Why Fiscal Policy is Better

. Friday, January 18, 2008

Mankiw poses an important question for policymakers regarding current enthusiasm for a fiscal stimulus:

"If the economy now gets the fiscal stimulus being proposed (about 1 percent of GDP), does that mean that the Federal Reserve will cut interest rates less than it otherwise would?"

He continues, "If the answer ... is Yes, then ask, How much higher will interest rates be kept as a result of the fiscal stimulus? And is it really better to have a fiscal stimulus and higher interest rates than a smaller deficit and lower interest rates?" (This is a rhetorical question, in case you are unclear, to which the answer is certainly, "no, it is not really better to have a fiscal stimulus and higher interest rates). Update: Mankiw answers the question.

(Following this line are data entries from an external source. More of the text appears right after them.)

-- ==== Sys2Proof/Laws/Routing.lean ====
section
/-! SUPPORT. What routing does where nothing waits, and what a change of state adds to what waits: a channel
that comes to stand raises nothing, unless it leaves BACKOUT. -/

namespace Sys2Proof.Machine

/-- Routing with nothing waiting changes nothing. -/
theorem routeAll_nil {s : State} (h : s.raised = []) : s.routeAll = s := by
  simp [State.routeAll, State.drain, h]

/-- One waiting event is routed, then what it gave rise to. -/
theorem raise_eq {s : State} (h : s.raised = []) (r : Raised) : s.raise r = State.drain 15 (s.route r) := by
  obtain ⟨⟩ := s
  simp only at h
  subst h
  rfl

theorem condition_of_false (s : State) (old : Bool) (r : Raised) :
    (s.condition old false r).raised = s.raised := by
  unfold State.condition
  simp only [Bool.false_and, Bool.false_eq_true, if_false]
  split
  · unfold State.fall
    cases r.chan <;> rfl
  · rfl

/-- A condition that was false and stays false changes nothing. -/
theorem condition_false_false (s : State) (r : Raised) : s.condition false false r = s := rfl

theorem State.when_raised (s : State) (b : Bool) {f : State → State}
    (h : (f s).raised = s.raised) : (s.when b f).raised = s.raised := by
  cases b
  · rfl
  · exact h

theorem joinRef_raised (s : State) (r : RefItem) : (s.joinRef r).raised = s.raised := by
  unfold State.joinRef
  split <;> rfl

theorem originate_raised (s : State) (c : Channel) (v : Speed) : (s.originate c v).raised = s.raised := by
  unfold State.originate
  rw [joinRef_raised]
  cases c <;> rfl

theorem zeroReference_raised (s : State) (c : Channel) : (s.zeroReference c).raised = s.raised := by
  unfold State.zeroReference
  split
  · rfl
  · exact originate_raised s c 0

theorem handReference_raised (s : State) (c : Channel) (old new : ChanState) :
    (s.handReference c old new).raised = s.raised := by
  unfold State.handReference
  rw [State.when_raised _ _ rfl, State.when_raised _ _ (by cases c <;> rfl)]
  have h : ∀ x : State, (x.rearmGap c old new).raised = x.raised := fun x => by
    unfold State.rearmGap
    split
    · rfl
    · cases c <;> rfl
  rw [h, State.when_raised _ _ (by cases c <;> rfl), State.when_raised _ _ (zeroReference_raised _ _)]

theorem commandLine_raised (s : State) (c : Channel) : (s.commandLine c).raised = s.raised := by
  unfold State.commandLine
  dsimp only
  split
  · rfl
  · cases c <;> rfl

theorem judgeAlarms_standing {s : State} {c : Channel} (h : (s.ch c).state.moving = false) :
    (s.judgeAlarms c).raised = s.raised := by
  unfold State.judgeAlarms
  simp only [h, Bool.false_and, State.setLow1, State.setLow0]
  rw [condition_of_false, State.updCh_raised, condition_of_false, State.updCh_raised]

theorem judgePermits_standing {s : State} {c : Channel} (h : (s.ch c).state.moving = false) :
    (s.judgePermits c).raised = s.raised := by
  unfold State.judgePermits
  simp only [h, Bool.false_and]
  rw [condition_of_false, State.updCh_raised]

end Sys2Proof.Machine
end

He does not define what he means by "better," but I imagine he conceptualize this in purely economic terms. But, in political terms, the answer is quite different. It's hard for politicians seeking re-election to mail a lower interest rate to voters. Many of them will never even know it has occurred. How can politicians capitalize on their largesse? It's quite easy, however, to send a fiscal stimulus, and when it arrives, voters thank the sender.

So, although monetary policy may be easier, and perhaps even better in economic terms, fiscal stimulus is clearly better in political terms. Sending checks is especially terrific if you can send them to some voters and not to others.